Magh mela, also spelled Magha mela, is an annual festival with fairs held in the month of Magha (January/February) near river banks and sacred tanks near Hindu temples.[1] About every twelve years, Magha melas coincide with what is believed by faithful as an astrologically auspicious position of Jupiter, sun and moon, and these are called the Kumbh Mela such as the one at Allahabad. In the south, a notable festival is at the Mahamaham tank in Kumbhakonam; in the east, at Sagar island of West Bengal and Konark, Puri.[2][3] The Magha festival, along with the bathing rituals as a form of penance, is also observed by the Hindu community in Bali, Indonesia.[4]
Certain dates such as the Amavasya and the Makar Sankranti are considered particularly sacred, attracting a larger gathering. The festival is marked by a ritual dip in the waters, but it is also a celebration of community commerce with fairs, education, religious discourses by saints, dāna and community meals for the monks and the poor, and entertainment spectacle.[1][5]
The religious basis for the Magh Mela is the belief that pilgrimage is a means for prāyaścitta (atonement, penance) for past mistakes,[6] the effort cleanses them of sins and that bathing in holy rivers at these festivals has a salvific value, moksha – a means to liberation from the cycle of rebirths (samsara).[7][8] According to Diane Eck – professor of Comparative Religion and Indian Studies, these festivals are "great cultural fairs" which brings people together, tying them with a shared thread of religious devotion, with an attendant bustle of commerce, trade and secular entertainment.[9]
The Magha Mela festival is mentioned in the Mahabharata and in many major Puranas.[1][10] The Magh Mela is a part of the river festivals that follow the transition of Jupiter into various zodiac signs. These river festivals – called Pushkaram (or Pushkaralu) – rotate over the year to ghats and temples along the major rivers of India, each revered as a sacred river goddess.
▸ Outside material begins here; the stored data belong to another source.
theorem State.stopSequence_mask (s : State) (cause core : Nat) (detail : List (Nat × DVal)) (k : Loss) (torn : List Nat) {m0 : Nat} (hw : 4503595332399838 &&& m0 = 4503595332399838) :
    (State.stopSequence s cause core detail k torn).mask m0 = s.mask m0 := by
  refine mask_mono hw ?_
  unfold State.stopSequence
  repeat' first
    | with_reducible rfl
    | with_reducible refine mask_ite_eq ?_ ?_
    | with_reducible refine mask_ite_snd_eq ?_ ?_
    | (simp (disch := decide) only [setRst_mask, setTray_mask, State.abortGroups_mask, State.endRetirements_mask, State.lose_mask, State.odInc_mask, State.raiseEast_mask, State.stopCommit_mask, mask_ite, mask_ite_snd, ite_self]; done)
    | dsimp only
    | (with_reducible refine mask_foldl _ (fun s x => ?_) _ _)
    | (with_reducible refine mask_foldl_snd _ (fun s x => ?_) _ _)
    | (with_reducible refine (mask_foldl _ (fun s x => ?_) _ _).trans ?_)
    | (split <;> try (rename_i e; have e2 := congrArg Prod.snd e; dsimp only at e2; subst e2))
    | (simp (disch := decide) only [setRst_mask, setTray_mask, State.abortGroups_mask, State.endRetirements_mask, State.lose_mask, State.odInc_mask, State.raiseEast_mask, State.stopCommit_mask, mask_ite, mask_ite_snd, ite_self])

theorem State.addCause_mask (s : State) (cause : Nat) {m0 : Nat} (hw : 70368744177680 &&& m0 = 70368744177680) :
    (State.addCause s cause).mask m0 = s.mask m0 := by
  refine mask_mono hw ?_
  unfold State.addCause
  repeat' first
    | with_reducible rfl
    | with_reducible refine mask_ite_eq ?_ ?_
    | with_reducible refine mask_ite_snd_eq ?_ ?_
    | (simp (disch := decide) only [setRel_mask, setTray_mask, mask_ite, mask_ite_snd, ite_self]; done)
    | dsimp only
    | (with_reducible refine mask_foldl _ (fun s x => ?_) _ _)
    | (with_reducible refine mask_foldl_snd _ (fun s x => ?_) _ _)
    | (with_reducible refine (mask_foldl _ (fun s x => ?_) _ _).trans ?_)
    | (split <;> try (rename_i e; have e2 := congrArg Prod.snd e; dsimp only at e2; subst e2))
    | (simp (disch := decide) only [setRel_mask, setTray_mask, mask_ite, mask_ite_snd, ite_self])

theorem State.stopOpen_mask (s : State) (cause : Nat) (detail : List (Nat × DVal)) (why : OpenCause) (phase : TrayPhase) (torn : List Nat) {m0 : Nat} (hw : 4503595332399870 &&& m0 = 4503595332399870) :
    (State.stopOpen s cause detail why phase torn).mask m0 = s.mask m0 := by
  refine mask_mono hw ?_
  unfold State.stopOpen
  repeat' first
    | with_reducible rfl
    | with_reducible refine mask_ite_eq ?_ ?_
    | with_reducible refine mask_ite_snd_eq ?_ ?_
    | (simp (disch := decide) only [setMode_mask, setTray_mask, State.addCause_mask, State.stopSequence_mask, mask_ite, mask_ite_snd, ite_self]; done)
    | dsimp only
    | (with_reducible refine mask_foldl _ (fun s x => ?_) _ _)
    | (with_reducible refine mask_foldl_snd _ (fun s x => ?_) _ _)
    | (with_reducible refine (mask_foldl _ (fun s x => ?_) _ _).trans ?_)
    | (split <;> try (rename_i e; have e2 := congrArg Prod.snd e; dsimp only at e2; subst e2))
    | (simp (disch := decide) only [setMode_mask, setTray_mask, State.addCause_mask, State.stopSequence_mask, mask_ite, mask_ite_snd, ite_self])

theorem State.thermalStop_mask (s : State) (core : Nat) (torn : List Nat) {m0 : Nat} (hw : 4503595332399870 &&& m0 = 4503595332399870) :
    (State.thermalStop s core torn).mask m0 = s.mask m0 := by
  refine mask_mono hw ?_
  unfold State.thermalStop
  repeat' first
    | with_reducible rfl
    | with_reducible refine mask_ite_eq ?_ ?_
    | with_reducible refine mask_ite_snd_eq ?_ ?_
    | (simp (disch := decide) only [setRst_mask, setTime_mask, setTray_mask, State.addCause_mask, State.condition_mask, State.enterMode_mask, State.odInc_mask, State.raiseEast_mask, State.stopSequence_mask, mask_ite, mask_ite_snd, ite_self]; done)
    | dsimp only
    | (with_reducible refine mask_foldl _ (fun s x => ?_) _ _)
    | (with_reducible refine mask_foldl_snd _ (fun s x => ?_) _ _)
    | (with_reducible refine (mask_foldl _ (fun s x => ?_) _ _).trans ?_)
    | (split <;> try (rename_i e; have e2 := congrArg Prod.snd e; dsimp only at e2; subst e2))
    | (simp (disch := decide) only [setRst_mask, setTime_mask, setTray_mask, State.addCause_mask, State.condition_mask, State.enterMode_mask, State.odInc_mask, State.raiseEast_mask, State.stopSequence_mask, mask_ite, mask_ite_snd, ite_self])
They include the ritual bathing as well as prayers to ancestors, religious discourses, devotional music and singing, charity, cultural programs and fairs.[11]
An annual bathing festival is also mentioned in ancient Tamil anthologies of the Sangam period. For example, nine of the surviving poems in the Paripatal collection is dedicated to river goddess Vaikai.[12][13] These poems mention bathing festivals in the Tamil month of Tai (January/February) after the month of Margazhi, a period which overlaps with the northern month of Magh. These bathing festivals are depicted as spiritually auspicious and occasions for water sports, fairs and community gathering.[14][12]
In Sikhism, the Magha mela – along with Diwali and Vaisakhi – were three festivals recognized by Guru Amar Das who urged Sikhs to gather for a community festival (1552–1574 CE).[15] It is popularly known as Maghi, and it now marks the memory of the forty martyrs during a Muslim-Sikh war (1705 CE) during the time of the Guru Gobind Singh.[16] The largest Maghi gathering is found in Muktsar.[17] According to Pashaura Singh and Louis Fenech, Guru Amar Das built Goindwal Sahib as a Sikh pilgrimage site (tirath).[18] He also built a baoli – stepped water tank – at Goindwal for ritual bathing.[19]